Introduction to Type I/II/III Hypothesis Testing
Type I/II/III hypothesis testing originates from analysis of variance, however, Goodnight (1980) suggests viewing this issue as hypothesis testing of fixed effects in linear models, which avoid the “usual assumptions” and defined three types of estimable functions. Given that type I estimable functions are dependent on the specific order of used covariates, we focus on the type II and III testing here.
For MMRM, obtaining estimable functions is equivalent to obtaining the contrasts for linear hypothesis tests.

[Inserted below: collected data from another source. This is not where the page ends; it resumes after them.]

-- ==== Sys2Proof/Machine/Requests.lean ====
section
/-! DEFINITION. The node-0 requests of Table 11-2 but for READ, WRITE, LINE_RESTART and RESET. -/

namespace Sys2Proof.Machine

/-! ## Deploy Sequencer -/

/-- R75, R76: DEPLOY. -/
def deployRequest (s : State) (height : Option Int) : State :=
  if s.dsq.deploy = .deployed then reheight s (requestedHeight s height)
  else deployFromStowed s (requestedHeight s height)

/-- R77, Table 4-8: STOW. -/
def stowRequest (s : State) : State :=
  match s.dsq.deploy with
  | .unknown => refuse s kindStow .state
  | .stowed | .lowering => done s kindStow
  | .raising | .deployed | .parked | .held => done (stowEffects s .request) kindStow

/-- R82: PARK. -/
def parkRequest (s : State) : State :=
  if s.dsq.deploy ≠ .deployed then refuse s kindPark .state
  else if (s.axis .mast).owner = .sequence then refuse s kindPark .busy
  else done (parkTaken s) kindPark

/-- R83: WAKE. The REPLY is placed when the state is DEPLOYED; then the wake pose is handed on. -/
def wakeRequest (s : State) : State :=
  if s.dsq.deploy = .parked then acqWake (done (wakeUp s) kindWake) else refuse s kindWake .state

/-! ## Acquisition Engine -/

/-- Table 8-4, step 6 for one axis. -/
def axisFreeFor (s : State) (a : Axis) : Bool :=
  match (s.axis a).owner with
  | .none | .search => true
  | .console => (s.axis a).motion = .idle
  | .sequence | .wind => false

/-- The row of the running context. -/
def runningRow (s : State) : Option Nat := s.acq.ctx.map (·.row)

/-- Table 8-4, steps 1 to 6. -/
def acquireRefusal (s : State) (row : Nat) : Option Reason :=
  if 8 ≤ row then some .range
  else if s.dsq.deploy ≠ .deployed then some .state
  else if runningRow s = some row then some .busy
  else if (entryOf s row).state = .empty then some .empty
  else if s.wsm.gust = .hold then some .wind
  else if !searchAxes.all (axisFreeFor s) then some .owner
  else none

/-- R139: a context of the row on the Resume Stack is removed. -/
def removeStacked (s : State) (row : Nat) : State :=
  if s.acq.stack.any fun e => e.row = row then
    stbChange (setStack s (s.acq.stack.filter fun e => e.row ≠ row)) row [.suspended] .acquiring none
  else s

/-- R139: a taken ACQUIRE, up to its REPLY. -/
def acquireTaken (s : State) (row : Nat) : State :=
  let s1 := axsTakeAll (acqPush (removeStacked s row) .switch none) .search searchAxes
  let s2 := stbChange s1 row [.loaded, .lost] .acquiring none
  createCtx s2 (acquireCtx s2 row false)

/-- R138, R139: ACQUIRE. -/
def acquireRequest (s : State) (row : Nat) : State :=
  match acquireRefusal s row with
  | some why => refuse s kindAcquire why
  | none =>
    match slewChecks s row with
    | (some why, s1) => refuse s1 kindAcquire why
    | (none, s1) => startSlew (done (acquireTaken s1 row) kindAcquire)

/-- R159: RELEASE. -/
def releaseRequest (s : State) : State :=
  match s.acq.ctx with
  | none => refuse s kindRelease .empty
  | some c => done (acqRelease s c) kindRelease

/-- R165: RESUME. -/
def resumeRequest (s : State) : State :=
  match s.acq.stack with
  | [] => refuse s kindResume .empty
  | e :: _ =>
    if s.dsq.deploy ≠ .deployed ∨ s.wsm.gust = .hold then refuse s kindResume .state
    else startSlew (done (popSaved s e) kindResume)

/-- R169: DROP_RESUME. -/
def dropRequest (s : State) : State :=
  match s.acq.stack with
  | [] => refuse s kindDropResume .empty
  | e :: _ => done (acqDrop s e) kindDropResume

/-! ## Site Handshake Agent and Transmitter Enable Control -/

/-- R119: RENEGOTIATE. -/
def renegotiateRequest (s : State) : State := done (deliver (shaRenegotiate s)) kindRenegotiate

/-- R174: TX_ON. -/
def txOnRequest (s : State) : State :=
  if s.txc.deploy = .deployed then done (txcOn s) kindTxOn else refuse s kindTxOn .state

/-- R174: TX_OFF. -/
def txOffRequest (s : State) : State := done (txcOff s) kindTxOff

/-! ## Meanings -/

/-- DEPLOY (R75). -/
def execDeploy (height : Option Int) (s : State) : Host.Outcome State Fault Refusal :=
  .next (onConsole (fun s => deployRequest s height) s)

/-- STOW (R77). -/
def execStow (s : State) : Host.Outcome State Fault Refusal := .next (onConsole stowRequest s)

/-- PARK (R82). -/
def execPark (s : State) : Host.Outcome State Fault Refusal := .next (onConsole parkRequest s)

/-- WAKE (R83). -/
def execWake (s : State) : Host.Outcome State Fault Refusal := .next (onConsole wakeRequest s)

/-- CLEAR_HOLD (R86). -/
def execClearHold (s : State) : Host.Outcome State Fault Refusal := .next (onConsole clearHold s)

/-- ACQUIRE (R139). -/
def execAcquire (row : Nat) (s : State) : Host.Outcome State Fault Refusal :=
  .next (onConsole (acquireRequest · row) s)

/-- RELEASE (R159). -/
def execRelease (s : State) : Host.Outcome State Fault Refusal := .next (onConsole releaseRequest s)

/-- RESUME (R165). -/
def execResume (s : State) : Host.Outcome State Fault Refusal := .next (onConsole resumeRequest s)

/-- DROP_RESUME (R169). -/
def execDropResume (s : State) : Host.Outcome State Fault Refusal := .next (onConsole dropRequest s)

/-- RENEGOTIATE (R119). -/
def execRenegotiate (s : State) : Host.Outcome State Fault Refusal := .next (onConsole renegotiateRequest s)

/-- TX_ON (R174). -/
def execTxOn (s : State) : Host.Outcome State Fault Refusal := .next (onConsole txOnRequest s)

/-- TX_OFF (R174). -/
def execTxOff (s : State) : Host.Outcome State Fault Refusal := .next (onConsole txOffRequest s)

end Sys2Proof.Machine
end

For more details, see Goodnight (1980).
Contained Effect
Before we discuss the testing, it is important that we understand the concept of “contained effect”. The definition of “contained effect” is:
For effect \(E_2\), it is said to contain \(E_1\) if
- the involved numerical covariate(s) are identical for these two effects
- all the categorical covariate(s) associated with \(E_1\) are also associated with \(E_2\)
For example, for the following model formula
\(Y = A + B + A*B\)
using \(E_A\), \(E_B\) and \(E_{A*B}\) to denote the effect for \(A\), \(B\) and \(A*B\) respectively, we have
- If \(A\) and \(B\) are both categorical, then \(E_{A*B}\) contains \(E_{A}\) and \(E_{B}\).
- If \(A\) and \(B\) are both numerical, then \(E_{A*B}\) do not contain \(E_{A}\) or \(E_{B}\).
- If \(A\) is categorical and \(B\) is numerical, then \(E_{A*B}\) contains \(E_{B}\) but not \(E_{A}\).
Type II Hypothesis Testing
For type II hypothesis testing, the contrasts can be obtained through the following steps:
Create a contrast matrix \(L\), with rows equal to the number of parameters associated with the effect, columns equal to the number of all parameters, including aliased parameters.
- All columns of \(L\) associated with effect not containing \(E_1\) (except \(E_1\)) are set to 0.
- The submatrix of \(L\) associated with \(E_1\) is set to \((X_1^\top M X_1)^{-}X_1^\top M X_1\)
- Each of the remaining submatrices of L associated with an effect \(E_2\) that contains \(E_1\) is \((X_1^\top M X_1)^{-}X_1^\top M X_2\)
- Columns associated with aliased parameters are dropped.
where \(X_0\) stands for columns of \(X\) whose associated effect do not contain \(E_1\), \(X_1\) stands for columns of \(X\) associated with \(E_1\), \(X_2\) stands for columns of \(X\) whose associated effect contains \(E_1\), \(M = I - X_0(X_0^\top X_0)^{-}X_0^\top\), and \(Z^{-}\) stands for the g2 inverse of \(Z\).
Note: Here we do not allow for singularity in general, so the g2 inverse is just the usual inverse. Thus we can use an identity matrix as the submatrix in step 2.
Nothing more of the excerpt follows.